Of all the lines below, return only those starting with the line holding "def Obligations.OverlongPhaseTimesOut : Prop" and going on through the line holding "s.st = 0x3#4 → s.cnt = 0 → s.hsum", exactly as written.

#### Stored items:
*-*-*

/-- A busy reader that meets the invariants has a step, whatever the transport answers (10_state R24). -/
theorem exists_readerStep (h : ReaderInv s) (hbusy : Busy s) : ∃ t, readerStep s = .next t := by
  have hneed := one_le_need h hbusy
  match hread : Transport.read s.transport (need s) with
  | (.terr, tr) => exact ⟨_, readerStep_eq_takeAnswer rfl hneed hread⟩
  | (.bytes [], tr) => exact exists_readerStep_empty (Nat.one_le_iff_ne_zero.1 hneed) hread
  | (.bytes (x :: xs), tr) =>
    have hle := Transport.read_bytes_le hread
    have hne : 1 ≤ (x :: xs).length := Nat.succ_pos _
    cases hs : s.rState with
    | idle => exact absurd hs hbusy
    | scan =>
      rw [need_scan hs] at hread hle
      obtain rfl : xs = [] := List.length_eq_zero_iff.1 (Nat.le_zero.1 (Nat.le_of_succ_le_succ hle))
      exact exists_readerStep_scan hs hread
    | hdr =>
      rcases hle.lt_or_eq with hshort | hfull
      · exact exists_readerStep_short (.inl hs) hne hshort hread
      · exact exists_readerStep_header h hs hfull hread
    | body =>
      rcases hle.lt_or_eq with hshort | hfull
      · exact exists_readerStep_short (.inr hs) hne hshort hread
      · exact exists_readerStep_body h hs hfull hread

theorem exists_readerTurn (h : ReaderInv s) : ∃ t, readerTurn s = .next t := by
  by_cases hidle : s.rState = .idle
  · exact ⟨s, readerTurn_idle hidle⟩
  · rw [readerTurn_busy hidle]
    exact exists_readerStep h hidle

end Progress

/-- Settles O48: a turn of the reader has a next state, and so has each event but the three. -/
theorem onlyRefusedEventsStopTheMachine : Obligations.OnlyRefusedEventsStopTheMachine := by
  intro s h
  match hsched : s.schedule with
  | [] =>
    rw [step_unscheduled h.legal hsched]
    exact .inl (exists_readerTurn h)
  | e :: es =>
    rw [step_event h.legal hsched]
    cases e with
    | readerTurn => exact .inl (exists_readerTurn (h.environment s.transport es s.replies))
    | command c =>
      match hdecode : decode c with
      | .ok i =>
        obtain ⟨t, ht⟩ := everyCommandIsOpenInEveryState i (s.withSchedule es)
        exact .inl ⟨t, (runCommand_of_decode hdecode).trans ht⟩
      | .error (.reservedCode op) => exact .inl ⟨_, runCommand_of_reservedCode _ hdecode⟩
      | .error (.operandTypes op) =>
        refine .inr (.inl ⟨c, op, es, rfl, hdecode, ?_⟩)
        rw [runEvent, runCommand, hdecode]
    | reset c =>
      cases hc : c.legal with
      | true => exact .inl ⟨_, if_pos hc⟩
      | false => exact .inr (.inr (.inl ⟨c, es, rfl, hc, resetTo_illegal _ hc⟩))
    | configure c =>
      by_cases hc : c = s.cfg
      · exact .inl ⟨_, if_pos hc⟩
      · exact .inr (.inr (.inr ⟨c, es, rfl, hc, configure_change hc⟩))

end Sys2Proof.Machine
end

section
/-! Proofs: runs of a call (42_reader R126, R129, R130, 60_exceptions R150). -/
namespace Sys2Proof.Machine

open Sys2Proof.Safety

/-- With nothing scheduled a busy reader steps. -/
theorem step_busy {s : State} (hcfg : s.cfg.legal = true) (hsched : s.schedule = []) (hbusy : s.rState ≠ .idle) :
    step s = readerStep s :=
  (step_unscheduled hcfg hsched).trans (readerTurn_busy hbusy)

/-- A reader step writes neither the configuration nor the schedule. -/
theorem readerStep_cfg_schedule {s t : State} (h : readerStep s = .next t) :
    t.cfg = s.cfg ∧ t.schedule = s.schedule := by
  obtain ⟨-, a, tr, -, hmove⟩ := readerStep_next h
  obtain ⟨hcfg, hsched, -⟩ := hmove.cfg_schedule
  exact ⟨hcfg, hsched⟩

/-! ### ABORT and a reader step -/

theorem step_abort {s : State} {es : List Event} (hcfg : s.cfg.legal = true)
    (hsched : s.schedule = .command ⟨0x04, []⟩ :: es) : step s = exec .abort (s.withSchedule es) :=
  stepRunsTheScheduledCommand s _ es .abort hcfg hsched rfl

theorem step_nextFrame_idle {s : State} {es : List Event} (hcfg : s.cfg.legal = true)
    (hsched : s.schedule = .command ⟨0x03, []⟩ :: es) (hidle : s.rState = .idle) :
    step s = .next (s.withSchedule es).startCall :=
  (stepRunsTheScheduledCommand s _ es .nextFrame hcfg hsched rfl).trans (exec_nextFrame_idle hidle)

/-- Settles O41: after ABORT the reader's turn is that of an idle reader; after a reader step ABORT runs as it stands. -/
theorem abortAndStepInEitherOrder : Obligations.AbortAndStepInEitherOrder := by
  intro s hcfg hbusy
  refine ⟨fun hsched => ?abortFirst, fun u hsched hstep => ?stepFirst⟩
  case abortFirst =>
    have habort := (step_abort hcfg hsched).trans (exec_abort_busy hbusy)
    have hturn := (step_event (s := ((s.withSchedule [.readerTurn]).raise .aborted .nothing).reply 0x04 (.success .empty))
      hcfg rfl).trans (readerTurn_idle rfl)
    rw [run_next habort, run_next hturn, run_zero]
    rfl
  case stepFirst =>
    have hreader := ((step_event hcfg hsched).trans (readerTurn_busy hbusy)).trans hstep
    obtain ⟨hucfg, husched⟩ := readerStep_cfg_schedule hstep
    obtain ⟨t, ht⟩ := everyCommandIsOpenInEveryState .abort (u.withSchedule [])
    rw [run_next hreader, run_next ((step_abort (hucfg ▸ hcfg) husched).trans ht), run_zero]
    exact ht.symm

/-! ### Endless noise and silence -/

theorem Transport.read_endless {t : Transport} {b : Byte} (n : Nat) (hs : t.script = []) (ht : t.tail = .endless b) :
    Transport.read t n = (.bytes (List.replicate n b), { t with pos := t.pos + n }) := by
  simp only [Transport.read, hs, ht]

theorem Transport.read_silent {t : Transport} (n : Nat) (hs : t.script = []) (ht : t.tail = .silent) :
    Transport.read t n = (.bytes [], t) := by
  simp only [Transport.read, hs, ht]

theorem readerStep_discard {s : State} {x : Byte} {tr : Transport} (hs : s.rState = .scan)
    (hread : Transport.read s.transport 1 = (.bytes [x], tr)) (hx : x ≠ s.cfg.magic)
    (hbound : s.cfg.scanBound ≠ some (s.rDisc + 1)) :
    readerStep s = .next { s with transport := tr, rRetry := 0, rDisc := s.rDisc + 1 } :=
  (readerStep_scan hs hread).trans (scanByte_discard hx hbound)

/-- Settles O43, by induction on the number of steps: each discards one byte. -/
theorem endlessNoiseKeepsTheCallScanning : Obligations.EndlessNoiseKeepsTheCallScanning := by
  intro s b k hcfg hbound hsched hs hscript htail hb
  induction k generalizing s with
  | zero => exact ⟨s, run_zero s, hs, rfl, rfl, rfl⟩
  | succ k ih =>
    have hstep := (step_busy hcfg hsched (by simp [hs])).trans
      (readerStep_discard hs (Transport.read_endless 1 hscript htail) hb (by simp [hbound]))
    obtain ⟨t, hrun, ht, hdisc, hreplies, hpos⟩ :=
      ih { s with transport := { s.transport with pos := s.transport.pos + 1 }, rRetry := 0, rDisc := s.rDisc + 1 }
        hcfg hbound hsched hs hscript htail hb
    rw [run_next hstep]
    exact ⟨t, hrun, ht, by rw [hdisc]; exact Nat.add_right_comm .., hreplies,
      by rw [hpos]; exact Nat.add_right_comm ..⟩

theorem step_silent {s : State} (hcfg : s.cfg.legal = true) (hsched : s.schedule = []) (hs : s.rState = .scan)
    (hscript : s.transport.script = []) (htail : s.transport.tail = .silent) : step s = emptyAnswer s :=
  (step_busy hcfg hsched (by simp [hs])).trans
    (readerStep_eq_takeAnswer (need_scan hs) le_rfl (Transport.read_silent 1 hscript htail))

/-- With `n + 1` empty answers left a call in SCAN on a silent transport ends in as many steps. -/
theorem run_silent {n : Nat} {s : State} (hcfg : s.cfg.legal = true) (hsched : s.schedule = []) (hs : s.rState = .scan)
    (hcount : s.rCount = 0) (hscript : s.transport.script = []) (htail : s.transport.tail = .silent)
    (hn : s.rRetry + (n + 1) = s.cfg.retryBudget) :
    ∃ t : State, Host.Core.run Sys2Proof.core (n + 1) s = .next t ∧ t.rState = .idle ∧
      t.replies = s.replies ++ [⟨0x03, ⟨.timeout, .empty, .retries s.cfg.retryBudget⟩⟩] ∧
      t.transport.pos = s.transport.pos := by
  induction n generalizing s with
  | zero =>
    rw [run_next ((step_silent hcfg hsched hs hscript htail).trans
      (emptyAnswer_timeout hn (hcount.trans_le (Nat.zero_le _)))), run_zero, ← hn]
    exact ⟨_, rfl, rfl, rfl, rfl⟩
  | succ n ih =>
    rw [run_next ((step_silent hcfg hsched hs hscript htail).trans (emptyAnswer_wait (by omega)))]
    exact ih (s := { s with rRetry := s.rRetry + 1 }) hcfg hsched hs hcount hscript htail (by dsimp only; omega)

*-*-*

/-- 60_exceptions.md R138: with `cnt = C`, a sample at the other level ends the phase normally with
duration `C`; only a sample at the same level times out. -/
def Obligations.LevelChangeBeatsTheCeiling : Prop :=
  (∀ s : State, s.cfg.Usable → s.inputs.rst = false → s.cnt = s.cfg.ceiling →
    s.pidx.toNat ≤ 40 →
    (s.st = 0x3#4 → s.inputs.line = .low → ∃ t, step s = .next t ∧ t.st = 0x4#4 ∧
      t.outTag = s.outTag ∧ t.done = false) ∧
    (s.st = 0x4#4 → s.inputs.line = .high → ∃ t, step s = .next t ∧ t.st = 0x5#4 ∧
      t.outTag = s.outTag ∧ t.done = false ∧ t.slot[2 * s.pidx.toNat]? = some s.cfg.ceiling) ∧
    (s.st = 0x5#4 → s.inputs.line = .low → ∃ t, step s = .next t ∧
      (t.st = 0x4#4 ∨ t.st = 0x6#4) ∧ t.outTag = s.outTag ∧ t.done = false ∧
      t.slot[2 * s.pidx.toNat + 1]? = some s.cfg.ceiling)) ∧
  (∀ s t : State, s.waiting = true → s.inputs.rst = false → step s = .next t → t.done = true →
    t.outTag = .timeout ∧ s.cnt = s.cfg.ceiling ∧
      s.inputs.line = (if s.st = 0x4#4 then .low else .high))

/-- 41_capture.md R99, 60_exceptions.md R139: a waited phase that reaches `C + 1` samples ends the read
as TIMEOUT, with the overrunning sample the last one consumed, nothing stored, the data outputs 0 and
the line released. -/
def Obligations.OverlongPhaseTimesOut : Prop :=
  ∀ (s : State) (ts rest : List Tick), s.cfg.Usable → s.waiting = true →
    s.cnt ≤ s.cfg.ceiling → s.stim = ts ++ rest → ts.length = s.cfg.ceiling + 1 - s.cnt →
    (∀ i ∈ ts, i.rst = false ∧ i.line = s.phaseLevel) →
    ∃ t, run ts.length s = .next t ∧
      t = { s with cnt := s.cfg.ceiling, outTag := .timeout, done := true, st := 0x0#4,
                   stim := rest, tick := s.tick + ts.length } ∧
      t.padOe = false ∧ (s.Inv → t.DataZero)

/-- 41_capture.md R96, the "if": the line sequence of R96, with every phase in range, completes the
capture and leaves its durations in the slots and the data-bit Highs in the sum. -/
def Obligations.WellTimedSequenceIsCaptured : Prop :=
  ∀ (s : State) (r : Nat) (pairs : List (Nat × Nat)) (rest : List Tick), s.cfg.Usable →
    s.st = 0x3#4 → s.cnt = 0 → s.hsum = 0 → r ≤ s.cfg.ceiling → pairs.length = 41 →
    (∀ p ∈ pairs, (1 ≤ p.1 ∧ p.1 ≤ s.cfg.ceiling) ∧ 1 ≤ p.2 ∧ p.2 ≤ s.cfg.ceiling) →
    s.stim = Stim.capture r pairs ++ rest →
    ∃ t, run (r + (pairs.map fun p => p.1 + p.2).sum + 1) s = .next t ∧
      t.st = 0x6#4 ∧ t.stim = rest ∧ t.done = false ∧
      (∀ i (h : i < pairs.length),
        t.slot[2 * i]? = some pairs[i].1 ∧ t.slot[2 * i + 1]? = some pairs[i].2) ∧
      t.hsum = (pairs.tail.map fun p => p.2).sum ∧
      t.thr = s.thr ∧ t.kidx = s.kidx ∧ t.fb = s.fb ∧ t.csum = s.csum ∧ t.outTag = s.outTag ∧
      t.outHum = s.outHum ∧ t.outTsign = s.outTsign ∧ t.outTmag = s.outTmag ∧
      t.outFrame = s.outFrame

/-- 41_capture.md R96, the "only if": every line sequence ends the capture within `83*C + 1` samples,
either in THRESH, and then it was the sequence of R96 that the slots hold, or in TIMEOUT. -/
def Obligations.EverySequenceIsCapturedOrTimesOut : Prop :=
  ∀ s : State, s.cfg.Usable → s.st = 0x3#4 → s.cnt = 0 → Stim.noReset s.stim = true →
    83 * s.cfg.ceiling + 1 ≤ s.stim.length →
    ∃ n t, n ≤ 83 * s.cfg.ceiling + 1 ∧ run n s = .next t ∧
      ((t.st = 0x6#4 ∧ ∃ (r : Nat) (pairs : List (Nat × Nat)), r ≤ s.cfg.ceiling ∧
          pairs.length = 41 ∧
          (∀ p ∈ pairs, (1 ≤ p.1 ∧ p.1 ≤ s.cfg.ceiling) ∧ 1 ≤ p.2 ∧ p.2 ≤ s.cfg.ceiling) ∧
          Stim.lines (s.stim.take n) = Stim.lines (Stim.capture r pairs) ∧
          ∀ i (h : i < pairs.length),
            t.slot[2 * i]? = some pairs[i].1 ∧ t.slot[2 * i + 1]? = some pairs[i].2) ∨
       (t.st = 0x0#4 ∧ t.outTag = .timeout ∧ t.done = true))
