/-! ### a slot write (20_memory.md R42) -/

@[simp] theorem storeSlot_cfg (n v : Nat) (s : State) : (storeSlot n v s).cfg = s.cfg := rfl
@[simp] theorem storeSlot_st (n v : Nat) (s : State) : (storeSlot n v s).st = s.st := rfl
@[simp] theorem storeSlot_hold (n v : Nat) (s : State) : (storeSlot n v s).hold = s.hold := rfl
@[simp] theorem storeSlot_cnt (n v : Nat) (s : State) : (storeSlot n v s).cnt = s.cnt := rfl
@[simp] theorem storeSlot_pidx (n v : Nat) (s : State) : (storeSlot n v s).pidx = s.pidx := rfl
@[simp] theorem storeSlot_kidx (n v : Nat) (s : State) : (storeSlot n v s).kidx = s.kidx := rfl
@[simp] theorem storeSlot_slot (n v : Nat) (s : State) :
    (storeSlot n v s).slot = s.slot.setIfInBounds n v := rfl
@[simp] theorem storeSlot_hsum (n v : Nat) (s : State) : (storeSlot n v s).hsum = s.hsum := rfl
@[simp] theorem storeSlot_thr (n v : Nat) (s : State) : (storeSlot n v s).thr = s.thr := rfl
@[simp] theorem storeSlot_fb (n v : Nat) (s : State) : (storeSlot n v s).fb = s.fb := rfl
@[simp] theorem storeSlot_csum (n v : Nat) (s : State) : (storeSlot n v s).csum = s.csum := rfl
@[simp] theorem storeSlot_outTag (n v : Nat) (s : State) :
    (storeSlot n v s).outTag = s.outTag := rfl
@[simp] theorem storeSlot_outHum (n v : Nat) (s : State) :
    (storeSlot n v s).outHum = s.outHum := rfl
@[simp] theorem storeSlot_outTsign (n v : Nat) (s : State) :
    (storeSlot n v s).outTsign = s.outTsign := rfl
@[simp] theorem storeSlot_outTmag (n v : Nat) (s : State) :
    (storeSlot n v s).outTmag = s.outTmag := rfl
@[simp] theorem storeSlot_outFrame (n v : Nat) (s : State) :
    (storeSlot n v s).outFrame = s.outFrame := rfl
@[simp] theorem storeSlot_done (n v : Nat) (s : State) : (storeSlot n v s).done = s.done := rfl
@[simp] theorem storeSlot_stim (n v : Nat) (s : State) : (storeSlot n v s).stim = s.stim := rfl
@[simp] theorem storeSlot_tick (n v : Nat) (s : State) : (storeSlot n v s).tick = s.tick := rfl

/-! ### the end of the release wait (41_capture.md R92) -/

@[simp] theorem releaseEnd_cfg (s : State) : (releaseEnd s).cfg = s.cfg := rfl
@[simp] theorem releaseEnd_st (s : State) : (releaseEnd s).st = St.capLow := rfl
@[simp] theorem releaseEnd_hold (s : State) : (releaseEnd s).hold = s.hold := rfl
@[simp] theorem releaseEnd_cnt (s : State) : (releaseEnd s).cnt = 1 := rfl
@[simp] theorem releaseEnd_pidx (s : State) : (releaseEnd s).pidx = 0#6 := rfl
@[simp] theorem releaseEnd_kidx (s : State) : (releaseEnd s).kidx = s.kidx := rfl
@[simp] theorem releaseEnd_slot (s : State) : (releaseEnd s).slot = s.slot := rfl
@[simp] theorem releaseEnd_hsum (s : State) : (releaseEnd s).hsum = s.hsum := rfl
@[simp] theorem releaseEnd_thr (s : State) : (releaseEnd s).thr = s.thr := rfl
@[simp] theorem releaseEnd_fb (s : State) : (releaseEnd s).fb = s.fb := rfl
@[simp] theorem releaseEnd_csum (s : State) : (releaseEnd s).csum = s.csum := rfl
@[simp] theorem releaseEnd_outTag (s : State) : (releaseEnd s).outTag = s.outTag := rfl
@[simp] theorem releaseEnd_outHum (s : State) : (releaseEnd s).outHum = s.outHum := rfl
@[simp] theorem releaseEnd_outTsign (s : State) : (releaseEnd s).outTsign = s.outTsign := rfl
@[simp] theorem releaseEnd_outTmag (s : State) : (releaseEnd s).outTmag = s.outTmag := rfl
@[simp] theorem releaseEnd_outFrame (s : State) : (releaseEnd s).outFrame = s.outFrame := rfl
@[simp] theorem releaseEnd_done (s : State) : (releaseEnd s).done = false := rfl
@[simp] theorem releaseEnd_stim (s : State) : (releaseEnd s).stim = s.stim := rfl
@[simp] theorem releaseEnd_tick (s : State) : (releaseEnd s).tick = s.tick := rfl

*-*-*

#### EXERCISE RESULT:
def Obligations.OverlongPhaseTimesOut : Prop :=
  ∀ (s : State) (ts rest : List Tick), s.cfg.Usable → s.waiting = true →
    s.cnt ≤ s.cfg.ceiling → s.stim = ts ++ rest → ts.length = s.cfg.ceiling + 1 - s.cnt →
    (∀ i ∈ ts, i.rst = false ∧ i.line = s.phaseLevel) →
    ∃ t, run ts.length s = .next t ∧
      t = { s with cnt := s.cfg.ceiling, outTag := .timeout, done := true, st := 0x0#4,
                   stim := rest, tick := s.tick + ts.length } ∧
      t.padOe = false ∧ (s.Inv → t.DataZero)

/-- 41_capture.md R96, the "if": the line sequence of R96, with every phase in range, completes the
capture and leaves its durations in the slots and the data-bit Highs in the sum. -/
def Obligations.WellTimedSequenceIsCaptured : Prop :=
  ∀ (s : State) (r : Nat) (pairs : List (Nat × Nat)) (rest : List Tick), s.cfg.Usable →
    s.st = 0x3#4 → s.cnt = 0 → s.hsum = 0 → r ≤ s.cfg.ceiling → pairs.length = 41 →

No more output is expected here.